§ **Extracted entries**
/-! ### The clause in a slot -/

@[simp] theorem State.setIssue_clock (s : State) (i : Issue) : (s.setIssue i).clock = s.clock := rfl
@[simp] theorem State.setIssue_freeCtr (s : State) (i : Issue) : (s.setIssue i).freeCtr = s.freeCtr := rfl
@[simp] theorem State.setIssue_nextId (s : State) (i : Issue) : (s.setIssue i).nextId = s.nextId := rfl
@[simp] theorem State.setIssue_agenda (s : State) (i : Issue) : (s.setIssue i).agenda = s.agenda := rfl
@[simp] theorem State.setIssue_issuing (s : State) (i : Issue) : (s.setIssue i).issuing = i :: s.issuing.drop 1 := rfl
@[simp] theorem State.setIssue_groups (s : State) (i : Issue) : (s.setIssue i).groups = s.groups := rfl
@[simp] theorem State.setIssue_teams (s : State) (i : Issue) : (s.setIssue i).teams = s.teams := rfl
@[simp] theorem State.setIssue_grids (s : State) (i : Issue) : (s.setIssue i).grids = s.grids := rfl
@[simp] theorem State.setIssue_ctxs (s : State) (i : Issue) : (s.setIssue i).ctxs = s.ctxs := rfl
@[simp] theorem State.setIssue_cfg (s : State) (i : Issue) : (s.setIssue i).cfg = s.cfg := rfl
@[simp] theorem State.setIssue_flagev (s : State) (i : Issue) : (s.setIssue i).flagev = s.flagev := rfl
@[simp] theorem State.setIssue_sfu (s : State) (i : Issue) : (s.setIssue i).sfu = s.sfu := rfl
@[simp] theorem State.setIssue_deferred (s : State) (i : Issue) : (s.setIssue i).deferred = s.deferred := rfl
@[simp] theorem State.setIssue_accesses (s : State) (i : Issue) : (s.setIssue i).accesses = s.accesses := rfl
@[simp] theorem State.setIssue_mem (s : State) (i : Issue) : (s.setIssue i).mem = s.mem := rfl
@[simp] theorem State.setIssue_tags (s : State) (i : Issue) : (s.setIssue i).tags = s.tags := rfl
@[simp] theorem State.setIssue_wsMask (s : State) (i : Issue) : (s.setIssue i).wsMask = s.wsMask := rfl
@[simp] theorem State.setIssue_held (s : State) (i : Issue) : (s.setIssue i).held = s.held := rfl
@[simp] theorem State.setIssue_requested (s : State) (i : Issue) : (s.setIssue i).requested = s.requested := rfl
@[simp] theorem State.setIssue_overtaken (s : State) (i : Issue) : (s.setIssue i).overtaken = s.overtaken := rfl
@[simp] theorem State.setIssue_putting (s : State) (i : Issue) : (s.setIssue i).putting = s.putting := rfl
@[simp] theorem State.setIssue_sectors (s : State) (i : Issue) : (s.setIssue i).sectors = s.sectors := rfl
@[simp] theorem State.setIssue_lines (s : State) (i : Issue) : (s.setIssue i).lines = s.lines := rfl
@[simp] theorem State.setIssue_lts (s : State) (i : Issue) : (s.setIssue i).lts = s.lts := rfl
@[simp] theorem State.setIssue_ltsBase (s : State) (i : Issue) : (s.setIssue i).ltsBase = s.ltsBase := rfl
@[simp] theorem State.setIssue_floor (s : State) (i : Issue) : (s.setIssue i).floor = s.floor := rfl
@[simp] theorem State.setIssue_era (s : State) (i : Issue) : (s.setIssue i).era = s.era := rfl
@[simp] theorem State.setIssue_effectiveCfg (s : State) (i : Issue) : (s.setIssue i).effectiveCfg = s.effectiveCfg := rfl
@[simp] theorem State.setIssue_coreTlb (s : State) (i : Issue) : (s.setIssue i).coreTlb = s.coreTlb := rfl
@[simp] theorem State.setIssue_clusterTlb (s : State) (i : Issue) : (s.setIssue i).clusterTlb = s.clusterTlb := rfl
@[simp] theorem State.setIssue_sides (s : State) (i : Issue) : (s.setIssue i).sides = s.sides := rfl
@[simp] theorem State.setIssue_pageOps (s : State) (i : Issue) : (s.setIssue i).pageOps = s.pageOps := rfl
@[simp] theorem State.setIssue_replicas (s : State) (i : Issue) : (s.setIssue i).replicas = s.replicas := rfl
@[simp] theorem State.setIssue_replicaHere (s : State) (i : Issue) : (s.setIssue i).replicaHere = s.replicaHere := rfl
@[simp] theorem State.setIssue_replicaCopies (s : State) (i : Issue) : (s.setIssue i).replicaCopies = s.replicaCopies := rfl
@[simp] theorem State.setIssue_replicaStores (s : State) (i : Issue) : (s.setIssue i).replicaStores = s.replicaStores := rfl
@[simp] theorem State.setIssue_txns (s : State) (i : Issue) : (s.setIssue i).txns = s.txns := rfl
@[simp] theorem State.setIssue_waitingReqs (s : State) (i : Issue) : (s.setIssue i).waitingReqs = s.waitingReqs := rfl
@[simp] theorem State.setIssue_remoteOps (s : State) (i : Issue) : (s.setIssue i).remoteOps = s.remoteOps := rfl
@[simp] theorem State.setIssue_halves (s : State) (i : Issue) : (s.setIssue i).halves = s.halves := rfl
@[simp] theorem State.setIssue_granted (s : State) (i : Issue) : (s.setIssue i).granted = s.granted := rfl
@[simp] theorem State.setIssue_hostClean (s : State) (i : Issue) : (s.setIssue i).hostClean = s.hostClean := rfl
@[simp] theorem State.setIssue_recalled (s : State) (i : Issue) : (s.setIssue i).recalled = s.recalled := rfl
@[simp] theorem State.setIssue_clearing (s : State) (i : Issue) : (s.setIssue i).clearing = s.clearing := rfl
@[simp] theorem State.setIssue_icache (s : State) (i : Issue) : (s.setIssue i).icache = s.icache := rfl
@[simp] theorem State.setIssue_engineGrains (s : State) (i : Issue) : (s.setIssue i).engineGrains = s.engineGrains := rfl
@[simp] theorem State.setIssue_atomev (s : State) (i : Issue) : (s.setIssue i).atomev = s.atomev := rfl
@[simp] theorem State.setIssue_chip (s : State) (i : Issue) : (s.setIssue i).chip = s.chip := rfl
@[simp] theorem State.setIssue_epoch (s : State) (i : Issue) : (s.setIssue i).epoch = s.epoch := rfl
@[simp] theorem State.setIssue_snaps (s : State) (i : Issue) : (s.setIssue i).snaps = s.snaps := rfl
@[simp] theorem State.setIssue_heldMsgs (s : State) (i : Issue) : (s.setIssue i).heldMsgs = s.heldMsgs := rfl
@[simp] theorem State.setIssue_hostLines (s : State) (i : Issue) : (s.setIssue i).hostLines = s.hostLines := rfl
@[simp] theorem State.setIssue_engLines (s : State) (i : Issue) : (s.setIssue i).engLines = s.engLines := rfl
@[simp] theorem State.setIssue_engAsked (s : State) (i : Issue) : (s.setIssue i).engAsked = s.engAsked := rfl
@[simp] theorem State.setIssue_engAnswers (s : State) (i : Issue) : (s.setIssue i).engAnswers = s.engAnswers := rfl
@[simp] theorem State.setIssue_readWaits (s : State) (i : Issue) : (s.setIssue i).readWaits = s.readWaits := rfl
@[simp] theorem State.setIssue_posted (s : State) (i : Issue) : (s.setIssue i).posted = s.posted := rfl
@[simp] theorem State.setIssue_works (s : State) (i : Issue) : (s.setIssue i).works = s.works := rfl
@[simp] theorem State.setIssue_latches (s : State) (i : Issue) : (s.setIssue i).latches = s.latches := rfl
@[simp] theorem State.setIssue_latchWaits (s : State) (i : Issue) : (s.setIssue i).latchWaits = s.latchWaits := rfl
@[simp] theorem State.setIssue_mcks (s : State) (i : Issue) : (s.setIssue i).mcks = s.mcks := rfl
@[simp] theorem State.setIssue_injMat (s : State) (i : Issue) : (s.setIssue i).injMat = s.injMat := rfl
@[simp] theorem State.setIssue_commands (s : State) (i : Issue) : (s.setIssue i).commands = s.commands := rfl
@[simp] theorem State.setIssue_sendQ (s : State) (i : Issue) : (s.setIssue i).sendQ = s.sendQ := rfl
@[simp] theorem State.setIssue_sendSeq (s : State) (i : Issue) : (s.setIssue i).sendSeq = s.sendSeq := rfl
@[simp] theorem State.setIssue_kept (s : State) (i : Issue) : (s.setIssue i).kept = s.kept := rfl
@[simp] theorem State.setIssue_recv (s : State) (i : Issue) : (s.setIssue i).recv = s.recv := rfl
@[simp] theorem State.setIssue_slots (s : State) (i : Issue) : (s.setIssue i).slots = s.slots := rfl
@[simp] theorem State.setIssue_filter (s : State) (i : Issue) : (s.setIssue i).filter = s.filter := rfl
@[simp] theorem State.setIssue_lostSends (s : State) (i : Issue) : (s.setIssue i).lostSends = s.lostSends := rfl
@[simp] theorem State.setIssue_fabCount (s : State) (i : Issue) : (s.setIssue i).fabCount = s.fabCount := rfl
@[simp] theorem State.setIssue_path (s : State) (i : Issue) : (s.setIssue i).path = s.path := rfl
@[simp] theorem State.setIssue_place (s : State) (i : Issue) : (s.setIssue i).place = s.place := rfl
@[simp] theorem State.setIssue_combines (s : State) (i : Issue) : (s.setIssue i).combines = s.combines := rfl
@[simp] theorem State.setIssue_injFrag (s : State) (i : Issue) : (s.setIssue i).injFrag = s.injFrag := rfl
@[simp] theorem State.setIssue_stepNotices (s : State) (i : Issue) : (s.setIssue i).stepNotices = s.stepNotices := rfl
@[simp] theorem State.setIssue_pageUse (s : State) (i : Issue) : (s.setIssue i).pageUse = s.pageUse := rfl
@[simp] theorem State.setIssue_tier (s : State) (i : Issue) : (s.setIssue i).tier = s.tier := rfl
@[simp] theorem State.setIssue_tierTags (s : State) (i : Issue) : (s.setIssue i).tierTags = s.tierTags := rfl
@[simp] theorem State.setIssue_images (s : State) (i : Issue) : (s.setIssue i).images = s.images := rfl
@[simp] theorem State.setIssue_snapSaved (s : State) (i : Issue) : (s.setIssue i).snapSaved = s.snapSaved := rfl
@[simp] theorem State.setIssue_grants (s : State) (i : Issue) : (s.setIssue i).grants = s.grants := rfl
@[simp] theorem State.setIssue_wayFaults (s : State) (i : Issue) : (s.setIssue i).wayFaults = s.wayFaults := rfl
@[simp] theorem State.setIssue_waysOff (s : State) (i : Issue) : (s.setIssue i).waysOff = s.waysOff := rfl
@[simp] theorem State.setIssue_slicesOff (s : State) (i : Issue) : (s.setIssue i).slicesOff = s.slicesOff := rfl
@[simp] theorem State.setIssue_errorLog (s : State) (i : Issue) : (s.setIssue i).errorLog = s.errorLog := rfl
@[simp] theorem State.setIssue_logLost (s : State) (i : Issue) : (s.setIssue i).logLost = s.logLost := rfl
@[simp] theorem State.setIssue_fwVersion (s : State) (i : Issue) : (s.setIssue i).fwVersion = s.fwVersion := rfl
@[simp] theorem State.setIssue_recovery (s : State) (i : Issue) : (s.setIssue i).recovery = s.recovery := rfl
@[simp] theorem State.setIssue_inReset (s : State) (i : Issue) : (s.setIssue i).inReset = s.inReset := rfl
@[simp] theorem State.setIssue_gate (s : State) (i : Issue) : (s.setIssue i).gate = s.gate := rfl
@[simp] theorem State.setIssue_outbox (s : State) (i : Issue) : (s.setIssue i).outbox = s.outbox := rfl
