@[simp] theorem State.pageFails_mem {c : Command} {code : FaultCode} {va : Nat} : (s.pageFails c code va).1.mem = s.mem := by
  unfold State.pageFails
  grind [State.modEvent_mem]

@[simp] theorem State.afterPage_mem {id : Nat} {c : Command} : (s.afterPage id c).mem = s.mem := by
  unfold State.afterPage
  grind [State.setCommand_mem, State.settleCommand_mem]

theorem State.moveBegins_mem {l : Leaf} : ∀ t, s.moveBegins l = some t → t.mem = s.mem := by
  unfold State.moveBegins
  grind [State.pageOpen_mem]

theorem State.movePage_canonical {c : Command} {asid : Nat} {l : Leaf} {to' : Target} (hs : s.MemoryCanonical) :
    (s.movePage c asid l to').1.state.MemoryCanonical := by
  unfold State.movePage
  grind [Moved.state_done, Moved.state_fail, Moved.state_wait, State.engDone_mem, State.moveBegins_mem, State.moveData_canonical,
    State.pageDrain_canonical, State.request_canonical]

theorem execMigrationPageMove_canonical (hs : s.MemoryCanonical) : AnswersCanonical (execMigrationPageMove s) := by
  unfold execMigrationPageMove
  grind [Moved.state_done, Moved.state_fail, Moved.state_wait, State.afterPage_mem, State.movePage_canonical, State.pageFails_mem,
    State.pump_canonical, State.request_canonical, State.setCommand_mem, State.settle_canonical, answersCanonical_next]

theorem execFramePoolWaitExpiry_canonical (hs : s.MemoryCanonical) : AnswersCanonical (execFramePoolWaitExpiry s) := by
  unfold execFramePoolWaitExpiry
  grind [State.afterPage_mem, State.pageFails_mem, answersCanonical_next]

/-! ### TLB invalidation (R389) -/

@[simp] theorem commitTlbinv_mem {i : Instr} {iss : Issue} {idx : Nat} {n : List Nat} : (commitTlbinv i iss idx n s).mem = s.mem := by
  unfold commitTlbinv
  grind [State.addEvent_mem, State.modEvent_mem, State.sendCoh_mem, State.tlbRemove_mem, State.foldl_mem]

theorem State.tlbinvLands_mem {d : Deferred} {n : List Nat} : ∀ t, s.tlbinvLands d n = some t → t.mem = s.mem := by
  unfold State.tlbinvLands
  grind

end Sys2Proof.Machine
end

section
/-!
PROOF. The operations of the collectives keep the memory in its canonical form: of each, that it leaves the memory as it
is, or that it keeps the form whatever it writes.
-/

namespace Sys2Proof.Machine

set_option Elab.async false

variable {s : State}

/-! ### Routes and placement -/

@[simp] theorem State.fabBump_mem {i n : Nat} : (s.fabBump i n).mem = s.mem := rfl

/-! ### Messages of rounds -/

@[simp] theorem State.sendRound_mem {chip ctx n : Nat} {c : Combine} {role : MsgRole} {data : List Byte} {fail : Option FaultCode} :
    (s.sendRound chip ctx n c role data fail).mem = s.mem := rfl

/-! ### A round's end (R338) -/

@[simp] theorem State.modCombine_mem {ctx : Nat} {f : Combine → Combine} : (s.modCombine ctx f).mem = s.mem := by
  simp [State.modCombine]

@[simp] theorem State.modRound_mem {ctx n : Nat} {f : Round → Round} : (s.modRound ctx n f).mem = s.mem := by
  simp [State.modRound]

theorem State.writeResult_canonical {x : Contribution} {data : List Byte} (hs : s.MemoryCanonical) :
    (s.writeResult x data).state.MemoryCanonical := by
  unfold State.writeResult
  grind [EngR.state_ok, State.bufWrite_mem, State.handleWrite_canonical]

theorem State.resultLeaves_canonical {xs : List Contribution} {n : Nat} (hs : s.MemoryCanonical) :
    (s.resultLeaves xs n).2.MemoryCanonical := by
  unfold State.resultLeaves
  grind [State.range_canonical, State.foldl_snd_canonical]

@[simp] theorem State.wakeRound_mem {ctx n : Nat} {fail : Option FaultCode} : (s.wakeRound ctx n fail).mem = s.mem := by
  unfold State.wakeRound
  grind [State.acquireAll_mem, State.modGroup_mem, State.queueFault_mem, State.foldl_mem]

@[simp] theorem State.postFault_mem {x : Contribution} {code : FaultCode} {va : Nat} : (s.postFault x code va).mem = s.mem := by
  unfold State.postFault
  split <;> simp

@[simp] theorem State.readOver_mem {x : Contribution} : (s.readOver x).mem = s.mem := by
  unfold State.readOver
  split <;> simp

@[simp] theorem State.closeRound_mem {ctx n : Nat} {fail : Option FaultCode} : (s.closeRound ctx n fail).mem = s.mem := by
  unfold State.closeRound
  grind [State.modCombine_mem, State.readOver_mem, State.wakeRound_mem, State.foldl_mem]

@[simp] theorem State.failRound_mem {ctx n : Nat} {code : FaultCode} : (s.failRound ctx n code).mem = s.mem := by
  unfold State.failRound
  grind [State.closeRound_mem, State.sendRound_mem, State.foldl_mem]

@[simp] theorem State.setResult_mem {ctx n : Nat} {c : Combine} {data : List Byte} : (s.setResult ctx n c data).mem = s.mem := by
  unfold State.setResult
  grind [State.modRound_mem, State.sendRound_mem, State.foldl_mem]

theorem State.publishBegin_canonical {ctx n : Nat} {r : Round} {data : List Byte} (hs : s.MemoryCanonical) :
    (s.publishBegin ctx n r data).MemoryCanonical := by
  unfold State.publishBegin
  split
  · exact hs
  · extract_lets ms
    split
    rename_i ok fs u hu
    have hwritten : u.MemoryCanonical := by
      rw [show u = (ok, fs, u).2.2 from rfl, ← hu]
      refine List.foldlRecOn (motive := fun p : Bool × List (Nat × FaultCode × Nat) × State => p.2.2.MemoryCanonical) _ _ hs fun p hp x _ => ?_
      have hx := State.writeResult_canonical (x := x.2) (data := data) hp
      split
      all_goals
        rename_i he
        rw [he] at hx
        exact hx
    extract_lets good
    have hleaves := State.resultLeaves_canonical (xs := good) (n := data.length) hwritten
    split
    rename_i ls v hv
    rw [hv] at hleaves
    extract_lets ps
    split
    · exact hleaves
    · simp only [State.MemoryCanonical, State.modRound_mem, State.flipBegin_mem]
      refine State.foldl_canonical (fun t f ht => ?_) hleaves
      split
      · rw [State.MemoryCanonical, State.postFault_mem]
        exact ht
      · exact ht

@[simp] theorem State.publishWithout_mem {ctx n : Nat} {r : Round} {size : Nat} {ps : List Nat} :
    (s.publishWithout ctx n r size ps).mem = s.mem := by
  unfold State.publishWithout
  grind [State.flipAbandon_mem, State.modRound_mem, State.postFault_mem, State.foldl_mem]

theorem State.publishFlip_canonical {ctx n : Nat} {r : Round} {data : List Byte} {ps : List Nat} (hs : s.MemoryCanonical) :
    (s.publishFlip ctx n r data ps).MemoryCanonical := by
  unfold State.publishFlip
  grind [State.flipEnd_mem, State.modRound_mem, State.pageDrain_canonical, State.publishWithout_mem, State.swapPair_mem,
    State.foldl_canonical]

§ **Task goal**
Write out a verbatim copy of the data, beginning with its first line and ending with the line that contains "s.nextId := rfl".

§ **Problem solution**
/-! ### The clause in a slot -/

@[simp] theorem State.setIssue_clock (s : State) (i : Issue) : (s.setIssue i).clock = s.clock := rfl
@[simp] theorem State.setIssue_freeCtr (s : State) (i : Issue) : (s.setIssue i).freeCtr = s.freeCtr := rfl
@[simp] theorem State.setIssue_nextId (s : State) (i : Issue) : (s.setIssue i).nextId = s.nextId := rfl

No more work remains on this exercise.